魔界からエキパージュをつれてきて、夜が明けるまでに、ジュルビアンを見つけた。驚いたことに、少なくとも五十歳にはなっているはずのジュルビアンは、まだ二十歳かそこらの娘に見えた。
「お母さん!」
「カレーシュ。ぶじだったのね。ずっと、あなたを探していたのよ」
「ぼくもだよ。お母さん」
生意気なカレーシュも母の前では、ただの泣き虫な子どもだ。親子が再会を喜んだあと、ジュルビアンは自分の身に起きたことを打ちあけた。
「じつは、わたし、あのガチョウが金の卵を生むだなんて知らなくて……食べてしまいました。羽をむしって丸焼きに。そのあと、お腹が熱くなって、次の日の朝、わたし、金の卵を一つ生みました。卵から出てきたのが、カレーシュです」
それで、すべて合点がいく。
「なるほど。ガチョウが生むはずだった卵と、エキパージュの一角の魔力が結実して、カレーシュは生まれたのか。カレーシュの持つ翼と、角で刺したものを黄金に変える力は、ガチョウの持っていた魔法の名残なんだ。
お母さん。あなたが今もこんなに若く美しいのも、魔法で作られたものを食べてしまったからですよ。ほんの少しだけ体が魔力を帯びている。ちょうど、魔法の力で若さを保っている魔法使いと同様にね」
ソルティレージュが話のつながりを作ってやると、沼地の魔法使いがしゃちこばって彼女の前に立った。
「ジュルビアン。私のことをおぼえているだろうか?」
ジュルビアンは目をふせる。
「アンプレブー。もちろん、おぼえているわ。ほんとに……ごめんなさい。一度きりの過ちが、あなたをこんなに苦しめてしまって」
「私はあのころ、ずいぶん君を責めた。裏切られた思いが強かったからだ。君は私を愛してはいなかったのだと思って……」
ジュルビアンの目に涙が浮かんでくる。ふせたまつげをぬらして、白い頰にこぼれた。エメロードやアンフィニのような絶世の美貌ではないけれど、彼女には物静かでひかえめな魅力がある。憂い顔が美しいタイプだ。
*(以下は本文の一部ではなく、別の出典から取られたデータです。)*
/-- The number of committed writes to object i (R343). -/
def Leaf.objVers (l : Leaf) (i : Nat) : Nat := (alGet l.mem.vers i).getD 0

/-- The objects, each with its index. -/
def Leaf.objects (l : Leaf) : List (Nat × ObjDesc) :=
  match l.glz.image with
  | none => []
  | some im => (List.range im.objects.length).zip im.objects

/-- The roles of the copies of a written WRITABLE object swapped at a commit (R197). -/
def Leaf.swapHalf (l : Leaf) (i : Nat) : Leaf :=
  let a := Reg.MEM_WHALF (i / 32)
  let l1 := l.wr a (l.rd a ^^^ 2 ^ (i % 32))
  { l1 with mem := { l1.mem with vers := alSet i (l.objVers i + 1) l1.mem.vers } }

/-! ## Poison (R207) -/

/-- Object i is poisoned. -/
def Leaf.poisoned (l : Leaf) (i : Nat) : Bool := bitOf (l.rd (Reg.MEM_POISON_MAP (i / 32))) (i % 32)

/-- MEM_STAT.POISON_ANY follows the map. -/
def Leaf.showPoison (l : Leaf) : Leaf :=
  l.putB Fld.MEM_STAT_POISON_ANY ((List.range 128).any fun w => l.rd (Reg.MEM_POISON_MAP w) != 0)

/-- Object i is poisoned: bit, POISON_ANY, one record; nothing more while it stays poisoned (R207). -/
def Leaf.poisonWith (flags i kind addr level b28 : Nat) (l : Leaf) : Leaf :=
  if l.poisoned i then l
  else ((l.orReg (Reg.MEM_POISON_MAP (i / 32)) (2 ^ (i % 32))).putB Fld.MEM_STAT_POISON_ANY true).memError kind addr i level b28 flags

/-- Object i is poisoned by an error that was not injected. -/
def Leaf.poisonObj (i kind addr level b28 : Nat) (l : Leaf) : Leaf := l.poisonWith 0 i kind addr level b28

/-- A consumer receives POISON from object i: counted once per tick (R207). -/
def Leaf.receipt (consumer i : Nat) (l : Leaf) : Leaf :=
  if l.mem.receipts.contains (consumer, i) then l
  else
    ({ l with mem := { l.mem with receipts := l.mem.receipts ++ [(consumer, i)] } }.inc Fld.MEM_POISON_CNT_COUNT).bump 6 14

/-- The poison of object i cleared: the bit, and its cache granules emptied (R211). -/
def Leaf.clearPoison (i : Nat) (l : Leaf) : Leaf :=
  let l1 := l.andNotReg (Reg.MEM_POISON_MAP (i / 32)) (2 ^ (i % 32))
  let c := l1.mem.cache.filter fun g => g.obj != i
  (({ l1 with mem := { l1.mem with cache := c } }).put Fld.MEM_CACHE_STAT_VALID c.length).showPoison

/-- A clearing takes effect at step 7 of a later boundary of a TICKING leaf, else at once (R211). -/
def Leaf.scheduleClear (i : Nat) (l : Leaf) : Leaf :=
  if l.ticking then { l with mem := { l.mem with clears := l.mem.clears ++ [i] } } else l.clearPoison i

/-- The clearings that wait take effect (R211, step 7). -/
def Leaf.runClears (l : Leaf) : Leaf :=
  l.mem.clears.foldl (fun m i => m.clearPoison i) { l with mem := { l.mem with clears := [] } }

/-! ## Flash reads (R203 to R205) -/

/-- The flash manager's block of an address. DESIGN CHOICE: the spec gives no block size; a 16 KiB page stands for it. -/
def flashPage (a : Nat) : Nat := a / 16384

/-- A codeword read that succeeded at a read level is counted; level 5 or above schedules a refresh (R203). -/
def Leaf.levelOk (addr level : Nat) (l : Leaf) : Leaf :=
  let l1 := l.bump 6 (1 + min 8 level)
  if 5 ≤ level then { l1 with mem := { l1.mem with refresh := l1.mem.refresh ++ [flashPage addr] } } else l1

/-- The lost marker of a codeword removed: its page has been rewritten. -/
def Leaf.dropLost (p : Nat → Bool) (l : Leaf) : Leaf := { l with mem := { l.mem with lost := l.mem.lost.filter fun a => !p a } }

/-- The flash address of codeword `cw` of the object's mirror copy (R194). -/
def ObjDesc.mirrorAddr (o : ObjDesc) (addr : Nat) : Nat := o.mirror + (addr - o.primary)

/-- What a read of the codeword at flash address `addr` on behalf of object i does (R203 to R205): false when the object is
poisoned by it (or, for blind work, when the token carries POISON). -/
def Leaf.codeword (i : Nat) (o : ObjDesc) (addr : Nat) (blind : Bool) (r : ReadOutcome) (l : Leaf) : Bool × Leaf :=
  let lostP := l.mem.lost.contains addr
  match (if lostP then none else r.primary) with
  | some lvl => (true, if blind then l.bump 12 5 else l.levelOk addr lvl)
  | none =>
    let m := o.mirrorAddr addr
    match (if o.mirrored && !l.mem.lost.contains m then r.mirror else none) with
    | some lvl =>
      if blind then (true, l.bump 12 5)
      else
        let l1 := (l.levelOk m lvl).dropLost fun a => flashPage a == flashPage addr
        (true, (l1.memError 0x04 addr i (if lostP then 0 else 8) 2 0).raise 0x061)
    | none =>
      if blind then (false, l.bump 12 6)
      else (false, l.poisonObj i 0x05 addr (if lostP then 0 else 8) (if o.mirrored then 2 else 0))

/-- The flash addresses of the codewords that bytes ofs to ofs + n − 1 of an object lie in. -/
def ObjDesc.codewords (o : ObjDesc) (ofs n : Nat) : List Nat :=
  (List.range ((ofs + n + 4095) / 4096 - ofs / 4096)).map fun k => flashAddr o.primary (4096 * (ofs / 4096 + k)) o.striped

/-- The lost codewords of a range of an object, read: false when one of them poisons it (R216). -/
def Leaf.readLost (i : Nat) (o : ObjDesc) (ofs n : Nat) (blind : Bool) (l : Leaf) : Bool × Leaf :=
  let cws := l.mem.lost.filter fun a => (o.codewords ofs n).contains a
  cws.foldl (fun acc a => if acc.1 then acc.2.codeword i o a blind ⟨some 0, some 0⟩ else acc) (true, l)

/-- The object and offset of a flash address: the primary copy it lies in. -/
def ObjDesc.flashOfs (o : ObjDesc) (addr : Nat) : Option Nat :=
  if o.primary = 0 then none
  else
    let bc := o.primary / 2 ^ 37 % 8
    let bo := o.primary % 2 ^ 37
    let c := addr / 2 ^ 37
    let a := addr % 2 ^ 37
    if a < bo then none
    else
      let d := a - bo
      let ofs := if o.striped then ((c + 8 - bc) % 8 + 8 * (d / 65536)) * 65536 + d % 65536 else d
      if ofs < o.size ∧ (o.striped ∨ c = bc) then some ofs else none

/-- The object whose primary copy holds a flash address. -/
def Leaf.objAtFlash (l : Leaf) (addr : Nat) : Option (Nat × ObjDesc) := l.objects.find? fun e => (e.2.flashOfs addr).isSome

/-- A codeword read completes (R203): on behalf of the object it lies in, else counted only. -/
def Leaf.flashReadDone (addr : Nat) (r : ReadOutcome) (l : Leaf) : Leaf :=
  let a := addr / 4096 * 4096
  match l.objAtFlash a with
  | some (i, o) => if l.poisoned i then l else (l.codeword i o a false r).2
  | none => match r.primary with | some lvl => l.levelOk a lvl | none => l

/-! ## The DRAM cache (R200 to R202) -/

/-- GRANULES as it acts. -/
def Leaf.cacheSize (l : Leaf) : Nat := min 23296 (l.get Fld.MEM_CACHE_SIZE_GRANULES)

/-- The base of the cache partition. -/
def Leaf.cacheBase (l : Leaf) : Nat := l.get Fld.MEM_CACHE_BASE_LO_BASE * 2 ^ 21 + l.get Fld.MEM_CACHE_BASE_HI_BASE * 2 ^ 32

/-- A DRAM address lies in the cache partition. -/
def Leaf.inCache (l : Leaf) (a : Nat) : Bool :=
  decide (l.cacheBase ≤ a) && decide (a < l.cacheBase + l.cacheSize * 2 ^ 21)

/-- The cache replaced. -/
def Leaf.setCache (l : Leaf) (c : List Granule) : Leaf :=
  ({ l with mem := { l.mem with cache := c } }).put Fld.MEM_CACHE_STAT_VALID c.length

/-- The fetches replaced. -/
def Leaf.setFetches (l : Leaf) (f : List Fetch) : Leaf := { l with mem := { l.mem with fetches := f } }

/-- How a touch of a granule is served. -/
inductive Touch where
  | hit
  | wait
  | bypass
  deriving DecidableEq, Repr

/-- A free slot of the partition: one that no granule and no fetch holds. -/
def Leaf.freeSlot (l : Leaf) : Option Nat :=
  if l.mem.cache.length + l.mem.fetches.length < l.cacheSize then
    (List.range (l.mem.cache.length + l.mem.fetches.length + 1)).find? fun s =>
      !(l.mem.cache.any fun g => g.slot == s) && !(l.mem.fetches.any fun f => f.slot == s)
  else none

/-- A read touches granule g of object i (R200, R201). Blind work's own fetches, evictions and bypasses count in the SPEC
class (R202). -/
def Leaf.touch (i g : Nat) (blind : Bool) (l : Leaf) : Touch × Leaf :=
  match l.mem.cache.find? fun e => e.obj == i && e.gran == g with
  | some e =>
    let c := (l.mem.cache.filter fun x => !(x.obj == i && x.gran == g)) ++ [{ e with tick := l.tickNum }]
    (.hit, if blind then l.setCache c else (l.setCache c).bump 6 10)
  | none =>
    if l.mem.fetches.any fun f => f.obj == i && f.gran == g then
      (.wait, l.setFetches (l.mem.fetches.map fun f =>
        if f.obj == i && f.gran == g then { f with blind := f.blind && blind } else f))
    else
      let l1 := if blind then l.bump 12 2 else l.bump 6 11
      match l1.freeSlot with
      | some s => (.wait, l1.setFetches (l1.mem.fetches ++ [{ obj := i, gran := g, slot := s, blind := blind }]))
      | none =>
        match l1.mem.cache.find? fun e => e.tick != l1.tickNum with
        | some v =>
          let l2 := (l1.setCache (l1.mem.cache.filter fun x => !(x.obj == v.obj && x.gran == v.gran)))
          let l3 := if blind then l2.bump 12 3 else l2.bump 6 12
          (.wait, l3.setFetches (l3.mem.fetches ++ [{ obj := i, gran := g, slot := v.slot, blind := blind }]))
        | none => (.bypass, if blind then l1.bump 12 4 else l1.bump 6 13)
「わたし、あなたのことを愛さなかったことは一度もない。エキパージュに会ったとき、むしょうに体がほてって、わけがわからなくなって……そのときでも、あなたのことを忘れたことはなかった」
「じゃあ、どうして——」
問いつめようとする沼地の魔法使いを、ソルティレージュはとどめた。
「それが一角獣の魔力なんだから、しょうがないじゃないか。一角獣の息吹にかかると、乙女はみんな、そうなるんだ。あんた、やりなおしたいんだろ? 大事な言葉は、そんなものじゃないはずだ」
沼地の男はハッとし、思いなおしたようだ。
「君を愛している。今度こそ、私の妻になってはくれないか」
ジュルビアンは泣いていた。
「いいの? こんなわたしでもいいの?」
「君しかいないよ。結婚してくれるね?」
「ええ……いいわ。アンプレブー」
こうして、三十年もの遠まわりをして再会した恋人たちは、ようやく結ばれた。
「ジュルビアン。これからは君と君の息子の両方を愛する。カレーシュだったね。君もジュルビアンとともに、私の城で暮らさないか?」
カレーシュはソルティレージュに目顔で相談してくる。ソルティレージュはうなずいた。カレーシュには家族が必要だ。カレーシュがうなずき返す。
「うん。ぼくも魔法をおぼえたいしね。おじさん、教えてね」
「おじさんか。まいったな」
「そんなに簡単にお父さんとは呼べないよ」
また生意気を言っている。
それでも、沼地の魔法使いアンプレブーは、嬉しげに頰をゆるめた。が、急にその顔をひきしめる。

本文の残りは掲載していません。